Treasury yields are extraordinarily low

This chart is a good way to judge the depths of the market's recent despair. 10-year Treasury yields last week fell to 3%, which was the level they traded at during the early years of the Great Depression. 2-year Treasury yields fell to 1% last week, which implies that the market expects the Fed funds rate to average 1% (it is 1% now) for the next two years; presumably this means the Fed will cut rates to 0.5% at its next meeting, then keep them there for a long time before slowly raising rates to 2-3% some 18 months from now. In short, Treasury yields are telling us that the market holds virtually no hope for any meaningful economic recovery in the next few years, and is powerfully concerned that we are in for a repeat of the Depression of maybe even worse.

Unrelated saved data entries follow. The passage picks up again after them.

-- ==== Sys2Proof/Machine/Operands.lean ====
section
/-! DEFINITION. The operand forms: a transaction's line, offset and beat order (R1, R2), little-endian values on the
link (R190), and the codes of the enumerated arguments (R190). -/

namespace Sys2Proof.Machine

/-! ## Upstream operands -/

/-- The line of a word address: the address divided by 4 (R1). -/
def lineOf (a : DataAddr) : Line := a.extractLsb' 2 20

/-- The word address of an offset within a line. -/
def wordOfLine (l : Line) (offset : BitVec 2) : DataAddr := l ++ offset

/-- The word addresses of the beats, in beat order: one at the start address, or four stepping through the line's
offsets from the start offset, wrapping from 3 to 0 (R2). -/
def Transaction.beats (t : Transaction) : List DataAddr :=
  if t.burst then
    let l := lineOf t.addr
    let o := t.addr.extractLsb' 0 2
    [wordOfLine l o, wordOfLine l (o + 1), wordOfLine l (o + 2), wordOfLine l (o + 3)]
  else [t.addr]

/-- The first beat of a list carries the response (R4). -/
def markFirst {α : Type} (f : α → Bool → WordOp) : List α → List WordOp
  | [] => []
  | a :: rest => f a true :: rest.map (fun b => f b false)

/-- The word operations of an upstream read (R9). -/
def Transaction.readOps (t : Transaction) : List WordOp := markFirst .readBeat t.beats

/-- The data write word operations of an upstream write (R10). -/
def Transaction.writeOps (t : Transaction) : List WordOp := markFirst .writeBeat t.beats

/-- The window number a transaction carries; 0 for UNMAPPED, which no record stores (R5). -/
def LineClass.windowNumber : LineClass → Fin 8
  | .journal w | .guarded w | .opened w => w
  | .unmapped => 0

/-- Whether the class is JOURNAL. -/
def LineClass.isJournal : LineClass → Bool
  | .journal _ => true
  | .guarded _ | .opened _ | .unmapped => false

/-- Whether the class is GUARD. -/
def LineClass.isGuard : LineClass → Bool
  | .guarded _ => true
  | .journal _ | .opened _ | .unmapped => false

/-! ## Values on the link -/

/-- A value of several bytes, least significant byte first (R190). -/
def leValue : List Byte → Nat
  | [] => 0
  | b :: rest => b.toNat + 256 * leValue rest

/-- A value in n bytes, least significant byte first, its unused high bits 0 (R190). -/
def leBytes : Nat → Nat → List Byte
  | 0, _ => []
  | n + 1, v => BitVec.ofNat 8 v :: leBytes n (v / 256)

/-- Argument byte k of a frame; the length check has been made. -/
def arg (args : List Byte) (k : Nat) : Byte := args.getD k 0

/-- The value of n argument bytes from position k. -/
def argValue (args : List Byte) (k n : Nat) : Nat := leValue ((args.drop k).take n)

/-! ## Codes of enumerated arguments (R190) -/

/-- Window mode. -/
def WindowMode.code : WindowMode → Byte
  | .off => 0
  | .opened => 1
  | .journal => 2
  | .guarded => 3

def WindowMode.ofCode (b : Byte) : Option WindowMode :=
  if b = 0 then some .off else if b = 1 then some .opened else if b = 2 then some .journal
  else if b = 3 then some .guarded else none

/-- Full policy. -/
def FullPolicy.code : FullPolicy → Byte
  | .refuse => 0
  | .autocommit => 1

def FullPolicy.ofCode (b : Byte) : Option FullPolicy :=
  if b = 0 then some .refuse else if b = 1 then some .autocommit else none

/-- Tick divider. -/
def TickDivider.code : TickDivider → Byte
  | .d32 => 0
  | .d256 => 1
  | .d2048 => 2
  | .d32768 => 3

def TickDivider.ofCode (b : Byte) : Option TickDivider :=
  if b = 0 then some .d32 else if b = 1 then some .d256 else if b = 2 then some .d2048
  else if b = 3 then some .d32768 else none

def TickDivider.periods : TickDivider → Nat
  | .d32 => 32
  | .d256 => 256
  | .d2048 => 2048
  | .d32768 => 32768

/-- Age action. -/
def AgeAction.code : AgeAction → Byte
  | .off => 0
  | .alert => 1
  | .commit => 2
  | .rollback => 3

def AgeAction.ofCode (b : Byte) : Option AgeAction :=
  if b = 0 then some .off else if b = 1 then some .alert else if b = 2 then some .commit
  else if b = 3 then some .rollback else none

/-- Filter period. -/
def FilterPeriod.code : FilterPeriod → Byte
  | .p1 => 0
  | .p8 => 1
  | .p64 => 2

def FilterPeriod.ofCode (b : Byte) : Option FilterPeriod :=
  if b = 0 then some .p1 else if b = 1 then some .p8 else if b = 2 then some .p64 else none

def FilterPeriod.periods : FilterPeriod → Nat
  | .p1 => 1
  | .p8 => 8
  | .p64 => 64

/-- RSTO width. -/
def RstoWidth.code : RstoWidth → Byte
  | .w32 => 0
  | .w256 => 1
  | .w2048 => 2

def RstoWidth.ofCode (b : Byte) : Option RstoWidth :=
  if b = 0 then some .w32 else if b = 1 then some .w256 else if b = 2 then some .w2048 else none

def RstoWidth.periods : RstoWidth → Nat
  | .w32 => 32
  | .w256 => 256
  | .w2048 => 2048

/-- Supply threshold. -/
def Threshold.code : Threshold → Byte
  | .off => 0
  | .v285 => 1
  | .v295 => 2
  | .v305 => 3

def Threshold.ofCode (b : Byte) : Option Threshold :=
  if b = 0 then some .off else if b = 1 then some .v285 else if b = 2 then some .v295
  else if b = 3 then some .v305 else none

/-- The level below which the monitor trips; none for OFF (R143). -/
def Threshold.tripLevel : Threshold → Option Millivolts
  | .off => none
  | .v285 => some 2850
  | .v295 => some 2950
  | .v305 => some 3050

/-- Slot-count code of FORMAT: 0 to 4 (R137). -/
def slotCodeOf (b : Byte) : Option (Fin 5) := if h : b.toNat < 5 then some ⟨b.toNat, h⟩ else none

end Sys2Proof.Machine
end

With fear so enormous and yields so incredibly low, an investor knows that the market is extremely vulnerable to any positive surprises. If things don't prove to be disastrous, then equity prices are likely to rise and Treasury yields are likely to rise. Indeed, owning cash, Treasury notes, or Treasury bonds is one of the riskiest things I can think of in this environment. You earn almost nothing in interest, and you could potentially suffer huge losses if the economy experiences even a modest recovery (because yields could rise significantly, pushing Treasury prices lower, while other things you don't own rise in price). As an example, the news that Obama is picking economic advisors (more on this in a subsequent post) that are smart and experienced (as opposed, I suppose, to mindless idealogues) was enough to push 10-year Treasury prices down by 3% in the past two trading sessions—enough to wipe out a year's worth of interest! Over the same two-period, the S&P 500 index is up 10%.